Police in Uganda said on Sunday they foiled a bomb attack on a cathedral in the capital Kampala and arrested a man suspected of wanting to set off the explosive device among worshippers.
Hundreds of people were evacuated from the cathedral at the Rubaga Miracle Center after the man tried to enter it with an explosive device, police spokesman Patrick Onyango said.
"We conducted a controlled detonation of the improvised explosive device consisting of nails, a motorcycle battery, a charger and a telephone handset that was to be used in the attack," he said. he told the press outside the cathedral.
He said police tracked the 28-year-old man after receiving a tip of a possible attack at a place of worship, and finding a bomb in his backpack during his arrest.
Police are searching for three other men after the suspect said he may have had accomplices.

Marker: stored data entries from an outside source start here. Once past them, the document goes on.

-- ==== Sys2Proof/Decode.lean ====
section
/-! DEFINITION. Decoding of a command word, total on all 2^32 words and rejecting by name (30_encoding.md R85 to R91), and
after it the encoder and the assembler written from the same tables (R86, R93). -/

namespace Sys2Proof

/-- The five formats of R86. -/
inductive Format where
  | n | bc | bci | b8 | cnt
deriving DecidableEq, Repr

/-- Why a command word selects no command (R90): its opcode is unassigned, or a reserved bit of its format is set. -/
inductive DecodeError where
  /-- OP is not in the table of R89. -/
  | illegal
  /-- A bit that R86 reserves in the command's format is 1. -/
  | reserved
deriving DecidableEq, Repr

/-- R86: the bits of a command word that must be 0 in each format. -/
def rsvdMask : Format → Word
  | .n => 0x00FFFFFF#32
  | .bc => 0x00FF0000#32
  | .bci => 0x00000000#32
  | .b8 => 0x00FFFF00#32
  | .cnt => 0x00FF0000#32

/-- R7: the field `w[lo+len-1 : lo]` as an unsigned number. -/
def wordField (w : Word) (lo len : Nat) : Nat := (BitVec.extractLsb' lo len w).toNat

/-- R85: the opcode, bits 31:24. -/
def fieldOp (w : Word) : Nat := wordField w 24 8

/-- R87: bits 7:0, the V field of BC, BCI and B8, and the N or I field of B8. -/
def fieldLow (w : Word) : Nat := wordField w 0 8

/-- R87: bits 15:8, the C field of BC and BCI. -/
def fieldC (w : Word) : Nat := wordField w 8 8

/-- R87: bits 23:16, the I field of BCI. -/
def fieldI (w : Word) : Nat := wordField w 16 8

/-- R87: bits 15:0, the N field of CNT. -/
def fieldCount (w : Word) : Nat := wordField w 0 16

/-- The table of R89: the format of an assigned opcode and the command its word selects, with the fields of R87. -/
def opcodeRow (w : Word) : Option (Format × Instr) :=
  match fieldOp w with
  | 0x00 => some (.n, .nop)
  | 0x01 => some (.n, .sreset)
  | 0x10 => some (.bc, .mulx (fieldLow w) (fieldC w))
  | 0x11 => some (.bci, .mulxpow (fieldLow w) (fieldC w) (fieldI w))
  | 0x12 => some (.b8, .mulalpha (fieldLow w))
  | 0x13 => some (.b8, .divalpha (fieldLow w))
  | 0x14 => some (.b8, .mask8 (fieldLow w))
  | 0x18 => some (.n, .mul64x)
  | 0x19 => some (.b8, .mul64xpow (fieldLow w))
  | 0x1A => some (.n, .mul64)
  | 0x20 => some (.n, .sbox1)
  | 0x21 => some (.n, .sbox2)
  | 0x22 => some (.n, .fsmClk)
  | 0x28 => some (.n, .lfsrClkInit)
  | 0x29 => some (.n, .lfsrClkKs)
  | 0x30 => some (.n, .engLoad)
  | 0x31 => some (.n, .engInit)
  | 0x32 => some (.n, .ksWord)
  | 0x33 => some (.cnt, .ksGen (fieldCount w))
  | 0x40 => some (.n, .f8Setup)
  | 0x41 => some (.n, .f8)
  | 0x48 => some (.n, .f9Setup)
  | 0x49 => some (.n, .f9Hash)
  | 0x4A => some (.n, .f9Verify)
  | _ => none

/-- R90: the decoder. Every word selects exactly one of "unassigned opcode", "reserved bits set" or one command. -/
def decode (w : Word) : Except DecodeError Instr :=
  match opcodeRow w with
  | none => .error .illegal
  | some (fmt, i) => if w &&& rsvdMask fmt = 0#32 then .ok i else .error .reserved

/-- The command that the table row's bits `w` (of `nbits` bits, every bit above them 0) decode to; none where the decoder
refuses the word. A command is one 32-bit word (R85), so a word wider than that selects nothing. -/
def decodeTableWord (nbits w : Nat) : Option Instr :=
  if w % 2 ^ nbits < 2 ^ 32 then (decode (BitVec.ofNat 32 (w % 2 ^ nbits))).toOption else none

/-- R86, R93: a command word from its opcode and the number its bits 23:0 hold. -/
def packWord (op operands : Nat) : Word := BitVec.ofNat 32 (op * 2 ^ 24 + operands)

/-- R93: the word of a command. It is the command's word where the operands fit their fields (`Instr.wf`). -/
def encode : Instr → Word
  | .nop => packWord 0x00 0
  | .sreset => packWord 0x01 0
  | .mulx v c => packWord 0x10 (c * 2 ^ 8 + v)
  | .mulxpow v c i => packWord 0x11 (i * 2 ^ 16 + c * 2 ^ 8 + v)
  | .mulalpha v => packWord 0x12 v
  | .divalpha v => packWord 0x13 v
  | .mask8 n => packWord 0x14 n
  | .mul64x => packWord 0x18 0
  | .mul64xpow i => packWord 0x19 i
  | .mul64 => packWord 0x1A 0
  | .sbox1 => packWord 0x20 0
  | .sbox2 => packWord 0x21 0
  | .fsmClk => packWord 0x22 0
  | .lfsrClkInit => packWord 0x28 0
  | .lfsrClkKs => packWord 0x29 0
  | .engLoad => packWord 0x30 0
  | .engInit => packWord 0x31 0
  | .ksWord => packWord 0x32 0
  | .ksGen n => packWord 0x33 n
  | .f8Setup => packWord 0x40 0
  | .f8 => packWord 0x41 0
  | .f9Setup => packWord 0x48 0
  | .f9Hash => packWord 0x49 0
  | .f9Verify => packWord 0x4A 0

/-- R93: the command an assembler line names: its mnemonic and its operands in the order of the syntax. -/
def parseCommand (mnemonic : String) (operands : List Nat) : Option Instr :=
  match mnemonic, operands with
  | "NOP", [] => some .nop
  | "SRESET", [] => some .sreset
  | "MULX", [v, c] => some (.mulx v c)
  | "MULXPOW", [v, c, i] => some (.mulxpow v c i)
  | "MULALPHA", [v] => some (.mulalpha v)
  | "DIVALPHA", [v] => some (.divalpha v)
  | "MASK8", [n] => some (.mask8 n)
  | "MUL64X", [] => some .mul64x
  | "MUL64XPOW", [i] => some (.mul64xpow i)
  | "MUL64", [] => some .mul64
  | "SBOX1", [] => some .sbox1
  | "SBOX2", [] => some .sbox2
  | "FSM_CLK", [] => some .fsmClk
  | "LFSR_CLK_INIT", [] => some .lfsrClkInit
  | "LFSR_CLK_KS", [] => some .lfsrClkKs
  | "ENG_LOAD", [] => some .engLoad
  | "ENG_INIT", [] => some .engInit
  | "KS_WORD", [] => some .ksWord
  | "KS_GEN", [n] => some (.ksGen n)
  | "F8_SETUP", [] => some .f8Setup
  | "F8", [] => some .f8
  | "F9_SETUP", [] => some .f9Setup
  | "F9_HASH", [] => some .f9Hash
  | "F9_VERIFY", [] => some .f9Verify
  | _, _ => none

/-- R93, U9: the assembler. It refuses a line whose mnemonic or operand count is not in the syntax, and a field value that
does not fit its field. -/
def assemble (mnemonic : String) (operands : List Nat) : Option Word :=
  match parseCommand mnemonic operands with
  | some i => if i.wf then some (encode i) else none
  | none => none

end Sys2Proof
end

The perimeter of the cathedral was cordoned off; sniffer dogs and bomb squad members searched the scene but no threat was detected.

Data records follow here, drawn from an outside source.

-- ==== Sys2Proof/Machine/Operands.lean ====
section
/-! DEFINITION. The operand forms (30_encoding.md R88): command-word bytes, the engine key and IV that each setup takes from
the operand registers, bit lengths and the byte and word counts they give. -/

namespace Sys2Proof.Machine

/-- A byte operand of the command word, V or C (R87, R88). -/
def byteOperand (x : Nat) : Byte := BitVec.ofNat 8 x

/-- R9: `ceil(a / b)`. -/
def ceilDiv (a b : Nat) : Nat := (a + b - 1) / b

/-- The engine key of ENG_LOAD and ENG_INIT: KEYj is kj (R29). -/
def engKey (s : State) : Quad := s.opr.key

/-- The engine IV of ENG_LOAD and ENG_INIT: IVj is the IV word IVj (R30). -/
def engIv (s : State) : Quad := s.opr.iv

/-- The engine key of F8_SETUP and F9_SETUP: k3 = KEY0, k2 = KEY1, k1 = KEY2, k0 = KEY3 (R29, R186, R201). -/
def packedKey (s : State) : Quad :=
  { w0 := s.opr.key.w3, w1 := s.opr.key.w2, w2 := s.opr.key.w1, w3 := s.opr.key.w0 }

/-- R186: `(BEARER[4:0] << 27) | (DIRECTION[0] << 26)`, bits 25:0 zero. -/
def f8BearerWord (s : State) : Word := s.opr.bearer ++ s.opr.direction ++ 0#26

/-- R186: the IV of UEA2, IV3 = IV1 = COUNT and IV2 = IV0 = the BEARER and DIRECTION word. -/
def f8Iv (s : State) : Quad :=
  { w0 := f8BearerWord s, w1 := s.opr.count, w2 := f8BearerWord s, w3 := s.opr.count }

/-- R201: the IV of UIA2. DIRECTION flips bit 31 of IV1 and bit 15 of IV0. -/
def f9Iv (s : State) : Quad :=
  { w0 := s.opr.fresh ^^^ (s.opr.direction.setWidth 32 <<< 15)
    w1 := s.opr.count ^^^ (s.opr.direction.setWidth 32 <<< 31)
    w2 := s.opr.fresh
    w3 := s.opr.count }

/-- SRC as a byte offset of DBUF (R35). -/
def srcOffset (s : State) : Nat := s.opr.src.toNat

/-- DST as a byte offset of DBUF (R35). -/
def dstOffset (s : State) : Nat := s.opr.dst.toNat

/-- LEN_LO, the bit length of F8 (R36). -/
def f8Length (s : State) : Nat := (loHalf s.opr.len).toNat

/-- All of LEN, the bit length of F9_HASH and F9_VERIFY (R36). -/
def f9Length (s : State) : Nat := s.opr.len.toNat

/-- R188: `nb = ceil(L / 8)`, the bytes of real data. -/
def byteCount (len : Nat) : Nat := ceilDiv len 8

/-- R188: `n = ceil(L / 32)`, the keystream words. -/
def wordCount (len : Nat) : Nat := ceilDiv len 32

end Sys2Proof.Machine
end

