-- ==== Sys2Proof/Machine/Core.lean ====
section
/-! DEFINITION. The machine as the host's interface reads it. -/

def Sys2Proof.core : Host.Core :=
  { State := Sys2Proof.Machine.State, Fault := Sys2Proof.Machine.Fault, Refusal := Sys2Proof.Machine.Refusal,
    step := Sys2Proof.Machine.step, reset := Sys2Proof.Machine.State.reset }
end

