-- ==== Sys2Proof/Tests/Slice0.lean ====
section
/-! SUPPORT. The model's own tests: the well-formedness smoke test, decoded words written out from 30_encoding.md, single steps
against the vectors of 95_test_vectors.md (each test names its vector), and a witness for every statement that has hypotheses. -/

namespace Sys2Proof.Tests

open Sys2Proof Sys2Proof.Machine

-- One test at a time: the stacks of tests elaborated side by side would together pass the check's memory limit.
set_option Elab.async false

/-! ### Well-formedness: an ill-formed command for each check -/

theorem test_wf_mulx_v : (Instr.mulx 256 0).wf = false := by decide
theorem test_wf_mulx_c : (Instr.mulx 0 256).wf = false := by decide
theorem test_wf_mulxpow_v : (Instr.mulxpow 256 0 0).wf = false := by decide
theorem test_wf_mulxpow_c : (Instr.mulxpow 0 256 0).wf = false := by decide
theorem test_wf_mulxpow_i : (Instr.mulxpow 0 0 256).wf = false := by decide
theorem test_wf_mulalpha : (Instr.mulalpha 256).wf = false := by decide
theorem test_wf_divalpha : (Instr.divalpha 256).wf = false := by decide
theorem test_wf_mask8 : (Instr.mask8 256).wf = false := by decide
theorem test_wf_mul64xpow : (Instr.mul64xpow 256).wf = false := by decide
theorem test_wf_ksGen : (Instr.ksGen 65536).wf = false := by decide

/-! ### Decoding: a word for every constructor, opcode and fields written out bit by bit from R86 and R89 -/

theorem test_decode_nop : decode 0b00000000000000000000000000000000#32 = .ok .nop := by decide
theorem test_decode_sreset : decode 0b00000001000000000000000000000000#32 = .ok .sreset := by decide
theorem test_decode_mulx : decode 0b00010000000000001010100110000001#32 = .ok (.mulx 0x81 0xA9) := by decide
theorem test_decode_mulxpow : decode 0b00010001000010001010100100000011#32 = .ok (.mulxpow 3 0xA9 8) := by decide
theorem test_decode_mulalpha : decode 0b00010010000000000000000001001011#32 = .ok (.mulalpha 0x4B) := by decide
theorem test_decode_divalpha : decode 0b00010011000000000000000001001011#32 = .ok (.divalpha 0x4B) := by decide
theorem test_decode_mask8 : decode 0b00010100000000000000000000000110#32 = .ok (.mask8 6) := by decide
theorem test_decode_mul64x : decode 0b00011000000000000000000000000000#32 = .ok .mul64x := by decide
theorem test_decode_mul64xpow : decode 0b00011001000000000000000000111111#32 = .ok (.mul64xpow 63) := by decide
theorem test_decode_mul64 : decode 0b00011010000000000000000000000000#32 = .ok .mul64 := by decide
theorem test_decode_sbox1 : decode 0b00100000000000000000000000000000#32 = .ok .sbox1 := by decide
theorem test_decode_sbox2 : decode 0b00100001000000000000000000000000#32 = .ok .sbox2 := by decide
theorem test_decode_fsmClk : decode 0b00100010000000000000000000000000#32 = .ok .fsmClk := by decide
theorem test_decode_lfsrClkInit : decode 0b00101000000000000000000000000000#32 = .ok .lfsrClkInit := by decide
theorem test_decode_lfsrClkKs : decode 0b00101001000000000000000000000000#32 = .ok .lfsrClkKs := by decide
theorem test_decode_engLoad : decode 0b00110000000000000000000000000000#32 = .ok .engLoad := by decide
theorem test_decode_engInit : decode 0b00110001000000000000000000000000#32 = .ok .engInit := by decide
theorem test_decode_ksWord : decode 0b00110010000000000000000000000000#32 = .ok .ksWord := by decide
theorem test_decode_ksGen : decode 0b00110011000000001000000000011001#32 = .ok (.ksGen 0x8019) := by decide
theorem test_decode_f8Setup : decode 0b01000000000000000000000000000000#32 = .ok .f8Setup := by decide
theorem test_decode_f8 : decode 0b01000001000000000000000000000000#32 = .ok .f8 := by decide
theorem test_decode_f9Setup : decode 0b01001000000000000000000000000000#32 = .ok .f9Setup := by decide
theorem test_decode_f9Hash : decode 0b01001001000000000000000000000000#32 = .ok .f9Hash := by decide
theorem test_decode_f9Verify : decode 0b01001010000000000000000000000000#32 = .ok .f9Verify := by decide
theorem test_decode_illegal : decode 0xFF000000#32 = .error .illegal := by decide
theorem test_decode_reserved : decode 0x33FF0000#32 = .error .reserved := by decide
theorem test_decodeTableWord : decodeTableWord 32 0x1108A901 = some (.mulxpow 1 0xA9 8) := by decide

/-- R93: the assembler's words, and its refusal of a field that does not fit (U9). -/
theorem test_assemble : assemble "MULX" [0x80, 0xA9] = some 0x1000A980#32 := by decide
theorem test_assemble_refuses : assemble "KS_GEN" [65536] = none := by decide

/-- R94, R95: lines of a host program. -/
theorem test_line_exec : lineOps "EXEC MULXPOW 0x01, 0xA9, 8 ; P1 line 1".toList =
    some [.cmd (.mulxpow 1 0xA9 8), .wait] := by decide +kernel
theorem test_line_wr64 : lineOps "WR64 OPA, 0x0123456789ABCDEF".toList =
    some [.wr .opaLo 0x89ABCDEF#32, .wr .opaHi 0x01234567#32] := by decide +kernel
/-- Program P5, step 3: a raw command word (log entry 18). -/
theorem test_line_raw : lineOps "CMD 0x02000000".toList = some [.wr .cmd 0x02000000#32] := by decide +kernel

/-- R95, log entry 19: a draw of 1 puts one poll before the completion, and the WAIT that follows finds the unit idle. -/
theorem test_program_wait : programEvents Config.default (fun _ => 1) [.cmd .nop, .wait, .wait] ⟨none, 0⟩ =
    some [.write 0x00C 32 0, .read 0x008 32, .unitTurn, .read 0x008 32, .read 0x008 32] := by decide +kernel
/-- Log entry 19: with no WAIT the command completes all the same, here before the second read of STATUS. -/
theorem test_program_no_wait : programEvents Config.default (fun _ => 1) [.cmd .nop, .rd .status, .rd .status] ⟨none, 0⟩ =
    some [.write 0x00C 32 0, .read 0x008 32, .unitTurn, .read 0x008 32] := by decide +kernel

/-! ### Helpers -/

/-- The state in which the unit's next step leaves `s` with the word `w` latched. -/
def ran (w : Nat) (s : State) : Option State :=
  match step (s.withFetchWord 32 w) with
  | .next t => some t
  | _ => none

/-- RES after the word `w` on reset operands. -/
def resAfter (w : Nat) : Option DWord := (ran w State.reset).map (·.res)

/-- STATUS after the word `w` in the state `s`. -/
def statusAfter (w : Nat) (s : State) : Option Word := (ran w s).map statusWord

/-- The reset state with 64-bit operands. -/
def withOps (a b c : DWord) : State := { State.reset with opr := { State.reset.opr with opa := a, opb := b, opc := c } }

/-- The key words of V-KAT-1 and V-KAT-2. -/
def katKey : Quad := { w0 := 0x2BD6459F, w1 := 0x82C5B300, w2 := 0x952C4910, w3 := 0x4881FF48 }

/-- The IV words of V-KAT-1. -/
def katIv : Quad := { w0 := 0xEA024714, w1 := 0xAD5C4D84, w2 := 0xDF1F9B25, w3 := 0x1C0BF45F }

/-- The reset state with the V-KAT-1 key and IV. -/
def katState : State := { State.reset with opr := { State.reset.opr with key := katKey, iv := katIv } }

/-- The engine of V-ENG-2. -/
def katEngine : Engine :=
  { lfsr := { s0 := 0x8F1215A6, s1 := 0xE003A052, s2 := 0x9241C929, s3 := 0x68D7BF8C, s4 := 0x16BF4C2A, s5 := 0x8DEF9D70,
              s6 := 0x32381704, s7 := 0x11DD346A, s8 := 0xE18B81EA, s9 := 0x77EBD4FE, s10 := 0x57ED9505, s11 := 0x0C33C0EF,
              s12 := 0x1A037B59, s13 := 0x97591E82, s14 := 0xA91CCB44, s15 := 0x7B48E04F },
    fsm := { r1 := 0x61DA9249, r2 := 0x427DF38C, r3 := 0x0FB6B101 } }

/-- A streaming state with the engine of V-ENG-2, not primed. -/
def streamState : State :=
  { State.reset with eng := katEngine, engstat := { state := .streaming, primed := false, f9valid := false } }

/-- The operand registers of V-KAT-2 with the bit length of V-F8-16. -/
def cipherOperands : OperandRegs :=
  { State.reset.opr with key := katKey, count := 0x72A4F20F, bearer := 0x0C, direction := 1, dst := 0x100, len := 36 }

/-- The reset state with the V-KAT-2 operands and the V-F8-16 message. -/
def cipherState : State :=
  { State.reset with opr := cipherOperands, dbuf := [(0, 0x7E), (1, 0xC6), (2, 0x12), (3, 0x72), (4, 0x7F)] }

/-- `cipherState` after F8_SETUP. -/
def cipherReady : State := runInitialize (packedKey cipherState) (f8Iv cipherState) cipherState

/-- The operand registers of section 7's setup. -/
def integrityOperands : OperandRegs := { State.reset.opr with key := katKey, count := 0x38A6F056, fresh := 0x05D2EC49 }

/-- The context of V-F9-1 with the message of V-F9-7 and its MAC-I in TAG. -/
def hashState : State :=
  { State.reset with
    opr := { integrityOperands with len := 8, tag := 0xBF037566 }
    f9 := { p := 0xDC0D53252A5D3190, q := 0x7E1B8E2825EC4CAA, z5 := 0x63D9C77C }
    engstat := { state := .uninit, primed := false, f9valid := true }
    dbuf := [(0, 0xA5)] }

/-- The ramp of V-LF-1, FREG as in V-LF-2. -/
def rampState : State :=
  { State.reset with
    freg := 0xDEADBEEF
    eng := { State.reset.eng with lfsr :=
      { s0 := 0, s1 := 0x01010101, s2 := 0x02020202, s3 := 0x03030303, s4 := 0x04040404, s5 := 0x05050505, s6 := 0x06060606,
        s7 := 0x07070707, s8 := 0x08080808, s9 := 0x09090909, s10 := 0x0A0A0A0A, s11 := 0x0B0B0B0B, s12 := 0x0C0C0C0C,
        s13 := 0x0D0D0D0D, s14 := 0x0E0E0E0E, s15 := 0x0F0F0F0F } } }

/-- A state with the word `w` latched. -/
def busyState (w : Word) : State := issueCommand w State.reset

"The terrorist was a few meters from the entrance but the security forces intervened and he was arrested before he could enter the church and detonate the bomb," evangelical pastor Robert Kayanja. This pastor is a public supporter of President Yoweri Museveni.
According to a police memo seen by AFP, police had been warned of a possible attack at crowded places, including churches and shopping malls.
In June, jihadists from the Allied Democratic Forces (ADF) militia, which pledged allegiance to the Islamic State group, killed 42 people, including 37 students, in a high school in western Uganda located near the border with the Democratic Republic of Congo.
It was the deadliest attack in Uganda since the double attack in Kampala in 2010 which left 76 dead during a raid claimed by the Islamist group Shebab, based in Somalia.